In study two analysis it showed that high sensitives are more self-schematic. (Edwards. 1990). They require less additional feedback into their definition of self. Students were tested on this issue by examining their self-perceptions in a performance base course in public speaking. 96 students were enrolled in public speaking course taught by four different instructors at a large university. Out of the subjects in the sample, 42% were male and 58% were female, the average age was 20 years old. Students were asked to complete the sensitivity to feedback scale and self-rating scale during class. The self-rating scale included 2 items that asked the respondents to rate the extent to which they perceived themselves in public speaking.
Professors provided the experimenter grades that students had received for three speeches they performed in class. These grades represented the self-relevant feedback students had received about their public speaking ability. For each group of students, the average instructor grades and students self-perception scores were correlated. Correlations were computed for each instructor separately and then averaged across instructors by weighting got group size.

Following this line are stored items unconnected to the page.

-- ==== Sys2Proof/Machine/Turns.lean ====
section
/-! DEFINITION. Which turn comes next (log entry 2), what a turn may name, and the passage of time (R7, R147, R150, R151). -/

namespace Sys2Proof.Machine

/-! ### Pending turns -/

/-- The bank that a key of a core's table names. -/
def bankOfKey (k : Nat) : BankOf × Fin 32 := (if k < 32 then .rs0 else if k < 64 then .rs1 else .spm, Fin.ofNat 32 k)

/-- Turns of a bank. -/
def bankTurns (key k : Nat) : List Instr :=
  let (b, j) := bankOfKey k
  [Instr.bankIdleOff key b j, Instr.bankRetainEntry key b j, Instr.bankWakeDone key b j]

/-- Turns of any core: what it sends, its swaps and its monitors. -/
def agentTurns (key : Nat) : List Instr :=
  [Instr.outboundRecordSend key, Instr.autoSwap key, Instr.contextSwap key, Instr.monitorNotify key false, Instr.monitorNotify key true]

/-- Turns that only a tile core has: TAKE, fault packets, SPILL and RESTORE, banks. -/
def tileTurns (key : Nat) (c : Core) : List Instr :=
  List.append [Instr.takeResume key, Instr.faultPacketArrive key, Instr.spillComplete key, Instr.restoreComplete key]
    (c.banks.flatMap fun e => bankTurns key e.1)

/-- Turns of a core. -/
def coreTurns (key : Nat) (c : Core) : List Instr := List.append (agentTurns key) (if isTile key then tileTurns key c else [])

/-- Turns of a quad. -/
def quadTurns (s : State) (quad : Nat) : List Instr :=
  List.append [Instr.laneGroupGrant quad, Instr.mxuGrant quad, Instr.rampStep quad]
    ((s.quad quad).epi.flatMap fun e => [Instr.killpendApply quad e.id, Instr.epiStoreFault quad e.id])

/-- Turns of a pattern slot. -/
def slotTurns (cl : Nat) (k : Fin 4) : List Instr := [Instr.seam cl k, Instr.patternEventSignal cl k]

/-- Turns of a cluster. -/
def clusterTurns (cl : Nat) (c : Cluster) : List Instr :=
  List.flatten
    [[Instr.ladleBurst cl false, Instr.ladleBurst cl true, Instr.domainSwitchEnd cl],
     if c.invGo then [Instr.tlbInvalidate cl (readTlbinv c)] else [],
     (List.finRange 4).flatMap (slotTurns cl),
     c.jobs.flatMap fun j =>
       if isLadle j then [Instr.jobStart cl j.id, Instr.ladleJobComplete cl j.id] else [Instr.loadReply j.id, Instr.writePerform j.id]]

/-- Turns of a request. -/
def reqTurns (r : Req) : List Instr :=
  match r.kind with
  | .write _ | .syncAdd .. => [Instr.writePerform r.id, Instr.writeAck r.id]
  | .fe .. => [Instr.writePerform r.id, Instr.writeAck r.id, Instr.loadReply r.id]
  | .hold _ => [Instr.holdStoreIntake r.id]
  | .record .. => [Instr.recordArrival r.id, Instr.istloadCopy r.id, Instr.msgAdmissionRefused r.id]
  | .forkStart .. => [Instr.recordArrival r.id]
  | _ => [Instr.writePerform r.id, Instr.loadReply r.id]

/-- Turns of a laser group. -/
def laserTurns (p : Fin 8) (g : Fin 9) : List Instr := [Instr.laserWakeDone p g, Instr.laserWakeFail p g, Instr.laserHoldExpire p g]

/-- Turns of a pour. -/
def pourTurns (p : Fin 8) (q : Pour) : List Instr :=
  [Instr.pourEdgesSatisfied p q.grp q.seq, Instr.pourAnnounceStart p q.grp, Instr.rolltoExpire p q.grp, Instr.pourComplete p q.grp q.seq]

/-- Turns of a port that need nothing from other modules: a follower's calibration begins with its master's epoch, and what is read in a slot comes from
the others: those stand in the agenda. -/
def portTurns (p : Fin 8) (x : Port) : List Instr :=
  List.flatten
    [if x.ckmst && (x.cal == .pending || x.start) then [Instr.calibration p] else [], [Instr.announcement p],
     (List.finRange 9).flatMap (laserTurns p), x.pours.flatMap (pourTurns p)]

/-- Turns of groups and of the hold store. -/
def groupTurns (s : State) : List Instr :=
  List.flatten
    [(s.groupOps.filter (opFirst s)).map fun o => Instr.groupOpApply o.id,
     s.releases.flatMap fun r => [Instr.groupRelease r.id, Instr.sstepRelease r.id],
     s.refusals.map fun r => Instr.groupRefusalReturn r.id,
     s.held.map fun h => Instr.heldRelease h.id]

/-- Quads that have a tile core with something to do. -/
def quadsInUse (s : State) : List Nat := ((s.cores.filter fun e => isTile e.1).map fun e => quadOf e.1).dedup

/-- Steps of the module itself that may be due; a step whose condition does not hold changes nothing. What comes from outside (the host, other
modules, sensors, errors) stands in the agenda alone (log entry 9). -/
def pendingEvents (s : State) : List Instr :=
  List.flatten
    [if s.wiped then [] else [Instr.wipeComplete],
     if s.atBusy then [Instr.attestReportDone] else [],
     s.cores.flatMap fun e => coreTurns e.1 e.2,
     (quadsInUse s).flatMap (quadTurns s),
     s.clusters.flatMap fun e => clusterTurns e.1 e.2,
     ((List.range 80).filter (switchDue s)).map Instr.domainSwitch,
     s.fabric.flatMap reqTurns,
     groupTurns s,
     s.queues.map fun e => Instr.queueRecordCheck (Fin.ofNat 16 e.1),
     (List.finRange 8).flatMap fun p => portTurns p (s.port p)]

/-- The turns that are pending: time, the agents that may issue, the stacks' commands, and the module's own steps. -/
def pendingTurns (s : State) : List Turn :=
  Turn.half :: List.flatten
    [s.cores.map fun e => Turn.issue e.1,
     (s.dram.filter fun e => e.2.cmd ≠ 0).map fun e => Turn.stackEnd (Fin.ofNat 16 e.1),
     (pendingEvents s).map Turn.event]

/-- The next turn and the state without it: the head of the agenda, or one that a free value chooses among those pending. -/
def nextTurn (s : State) : Turn × State :=
  match s.agenda with
  | t :: ts => (t, { s with agenda := ts, tick := s.tick + 1 })
  | [] =>
    let ts := pendingTurns s
    ((ts[Config.choose s.tick % ts.length]?).getD .half, { s with tick := s.tick + 1 })

/-! ### What a turn may name -/

/-- A quad of the module. -/
def isQuad (quad : Nat) : Bool := isTile (quad * 4)

/-- The agents that a step names are there (R16, R18, R19). -/
def namesAgents : Instr → Bool
  | .thermalThrottle cl | .thermalThrottleEnd cl | .domainSwitch cl | .domainSwitchEnd cl | .timebaseLoad cl | .seam cl _
  | .patternActivate cl _ _ | .patternDeactivate cl _ | .patternEventSignal cl _ | .tlbInvalidate cl _ | .jobStart cl _ | .ladleBurst cl _
  | .ladleJobComplete cl _ | .commandLinkMessage cl _ _ | .permitReturn cl _ _ => decide (cl < 80)
  | .laneGroupGrant q | .mxuGrant q | .quadwWrite q _ | .rampStep q | .killpendApply q _ | .epiStoreFault q _ => isQuad q
  | .outboundRecordSend key | .autoSwap key | .contextSwap key | .bkcfgWrite key _ | .monitorNotify key _ | .tlbWalk key _ => isAgent key
  | .takeResume key | .bankIdleOff key _ _ | .bankRetainEntry key _ _ | .bankWakeDone key _ _ | .faultPacketArrive key | .corectlSwap key
  | .corectlFreeze key _ | .corectlSpill key _ | .spillComplete key | .corectlRestore key _ | .restoreComplete key
  | .mmarTileReceive key _ => isTile key
  | _ => true

/-- A stack completes the `MSQCTL` command in progress (R207). -/
def endStackCmd (s : State) (st : Fin 16) : Host.Outcome State Fault Refusal :=
  let x := s.stack st.val
  match x.cmd.toNat with
  | 1 => execMsqHold st x.cmdUnit s
  | 2 => execMsqRelease st x.cmdUnit s
  | 3 => execMsqDrop st x.cmdUnit s
  | _ => .next s

/-- A step of another agent, not an instruction of a program. -/
def isStep (i : Instr) : Bool :=
  match i with
  | .unassignedOpcode _ | .zeroedWordFetch _ => false
  | i => (encodeRaw i).isNone

/-- A request needs the clock of the cluster that sent it, of its home and of the core that it is for. -/
def reqStopped (s : State) (r : Req) : Bool :=
  let target : Option Nat :=
    match r.kind with
    | .record b .. => some (clusterOf (recCore b))
    | .forkStart key .. => some (clusterOf key)
    | _ => clusterOfLoc r.loc
  (isAgent r.key && clockStopped s (clusterOf r.key)) || target.any (clockStopped s)

/-- The step needs the clock of a cluster that stands still. -/
def awaitsClock (s : State) : Instr → Bool
  | .laneGroupGrant q | .mxuGrant q | .rampStep q | .quadwWrite q _ | .killpendApply q _ | .epiStoreFault q _ => clockStopped s (clusterOf (q * 4))
  | .ladleBurst cl _ | .jobStart cl _ | .ladleJobComplete cl _ | .seam cl _ | .patternActivate cl _ _ | .patternDeactivate cl _
  | .patternEventSignal cl _ | .tlbInvalidate cl _ => clockStopped s cl
  | .autoSwap key | .contextSwap key | .takeResume key | .outboundRecordSend key | .bankIdleOff key _ _ | .bankRetainEntry key _ _
  | .bankWakeDone key _ _ | .bkcfgWrite key _ | .monitorNotify key _ | .tlbWalk key _ | .faultPacketArrive key | .corectlSwap key
  | .corectlFreeze key _ | .corectlSpill key _ | .spillComplete key | .corectlRestore key _ | .restoreComplete key | .mmarTileReceive key _ =>
      clockStopped s (clusterOf key)
  | .loadReply k | .writePerform k | .writeAck k | .recordArrival k | .istloadCopy k | .msgAdmissionRefused k => (s.req k).any (reqStopped s)
  | .pourEdgesSatisfied p g n | .pourComplete p g n => ((s.port p).findPour g n).any fun q => clockStopped s q.cluster
  | _ => false

/-! ### Time -/

/-- Cycles of a clock in the half nanosecond that begins now, at most one: F codes are 100 MHz, halved under a thermal throttle, none while the cluster is
switched (R7, R147, R149). -/
def cyclesOf (s : State) (cl : Nat) : Nat :=
  if clockStopped s cl then 0
  else
    let f := (s.regs.get (domOf s cl)).f.toNat
    let d := if (s.cluster cl).thermal then 40 else 20
    let t := 2 * s.now + s.halfNs.toNat
    (t + 1) * f / d - t * f / d

/-- A core's clock moves on by n cycles: an active context that is blocked stays so (R163); one that is FROZEN counts as blocked for AUTOSW alone (R232,
R433). -/
def passCore (s : State) (key n : Nat) : State :=
  let c := s.core key
  let held := (c.ctx c.active).blocked ≠ 0
  let s := countPmc s key (some c.active) 1 n
  let s := if held && (c.ctx c.active).st != .frozen then countPmc s key (some c.active) 5 n else s
  s.modCore key fun c =>
    let c := { c with cyc := c.cyc + n }
    if held then c.setCtx c.active { c.ctx c.active with blocked := (c.ctx c.active).blocked + n } else c

/-- One cycle of a quad (R141): a withheld one is counted, and the ramp moves on. -/
def quadCycle (s : State) (quad : Nat) : State :=
  (if withheld s quad then countWithheld s quad else s).modQuad quad fun q => q.cycle (s.regs.get (domOf s (clusterOf (quad * 4))))

/-- n cycles of a quad: its ramp moves on, its epilogue rows advance, and tiles that have come over the torus are taken (R393). -/
def passQuad (s : State) (quad n : Nat) : State :=
  if n = 0 then s
  else
    let s := advanceEpi ((List.range n).foldl (fun s _ => quadCycle s quad) s) quad
    (quadCores quad).foldl (fun s key => receiveTiles (receiveTiles s key false) key true) s

/-- What must happen before more time passes: releases at their last moment (R139), and the ends of regulator switches (R145). -/
def dueNow (s : State) : State := releaseOverdue ((s.clusters.map (·.1)).foldl switchEnds s)

/-- A cluster's copy of the timebase after one nanosecond of its oscillator: it advances no further than the count, whose value is loaded every 256 ns
(R150). -/
def tickCopy (tb tb' copy : Nat) : Nat :=
  let c := if copy + 1 ≤ tb' then copy + 1 else max copy tb'
  if tb / 256 = tb' / 256 then c else loadCopy tb' c

/-- The core clocks in half a nanosecond. Each has at most one cycle then, so that between any two cycles of a quad there is a state in which it can
grant (R117, R141). -/
def passClocks (s : State) : State :=
  let cores := s.cores.map (·.1)
  let quads := (List.append (s.quads.map (·.1)) (quadsInUse s)).dedup
  let cyc (key : Nat) : Nat := cyclesOf s (clusterOf key)
  let t := cores.foldl (fun a key => passCore a key (cyc key)) s
  let t := ((s.clusters.map (·.1)).filter fun cl => cyclesOf s cl ≠ 0).foldl (fun a cl => (List.finRange 4).foldl (fun a k => seamCycle a cl k) a) t
  quads.foldl (fun a q => passQuad a q (cyc (q * 4))) t

/-- The end of a nanosecond. While the module is ahead of its pod, the timebase runs at half rate (R151). -/
def passTime (s : State) : State :=
  let slow := s.tbSlow - 1
  let d := if s.tbSlow = 0 then 1 else s.tbSlow / 2 - slow / 2
  let tb := s.tb + d
  passPorts { s with now := s.now + 1, tb, tbSlow := slow, tbCopies := s.tbCopies.map (tickCopy s.tb tb), regs := passRegs s.tb tb s.regs } d

/-- Half a nanosecond passes. -/
def passHalf (s : State) : State :=
  if s.halfNs then passTime { passClocks s with halfNs := false } else { passClocks (dueNow s) with halfNs := true }

/-- ns nanoseconds pass, one half after the other. -/
def elapse (s : State) (ns : Nat) : State := (List.range (2 * ns)).foldl (fun s _ => passHalf s) s

/-- The host writes its own memory (R74, R84). -/
def hostWrite (s : State) (addr : Nat) (bs : List Byte) : State := { s with hostMem := s.hostMem.putN addr bs }

/-- The start of an attempt to issue: the core is in focus. -/
def focusOn (s : State) (key : Nat) : State := { s with focus := key }

/-- An agent's turn to issue finds an implied TAKE due before any instruction (R130). -/
def dueTake (s : State) : Bool := s.cur.task.takeDue && s.cur.task.pat

end Sys2Proof.Machine
end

Symbolic interactionists theorize that a sense of self comes in communication as a result of feedback from others. Each person that we interact with calls for a unique self. A person who has multiple partners that they communicate with have more self experience. The results of this study showed that individuals are not born with a sense of self and that determines how information is processed. Sensitivity to feedback appears at earlier stages and this mediates the development of the self. Research also suggest that sensitivity to feedback mediates the ways in which people process self-relevant feedback.
In the second journal article it discussed the acquisition of the self in an offline environment. Thoughts, feelings and actions are three main concepts that our self embodies. Humans receive their experiences through the perspective of others. A situation was mentioned that a 4th grader spent most of his time participating in community service work, because he enjoyed helping the community. One day he heard his friends making fun of him for doing this. That hurt his feelings and so he reacted in return with a snarky remark. He imagined himself through the view of his peers, he built his own role as a reaction to the image his friends had about him. The frustration he felt relates to the situated identity, he wants to differentiate himself from his friends, making clear that he is a unique being.
Humans share common feelings and goals, creating a social reality. The 4th grader let himself emotions control him, before confronting any of his friends. One of his friends came to him later after school and asked him why was he so frustrated. After the 4th grader talked to his friend, he realized that his prejudices blinded him in understanding the entirety of the situation. Afterwards he figured his friends mentioned community service work, because they were thinking of doing the same. If the 4th grader understood the situation from the very beginning his frustration wouldn’t have occurred.
The third journal article I read studied an approach through the understanding of self-concept, significant others, and the social influence process (McDermott, 1980). In this experiment, an analysis was constructed on the extension of symbolic interactionist that people develop their communication by maintaining and changing their life self-concepts with others. The author decided to view communication networks along two dimensions, social networks and contacts within the social networks. The network of interpersonal influence is assumed to be quite stable, but their impact is viewed as attitude-specific.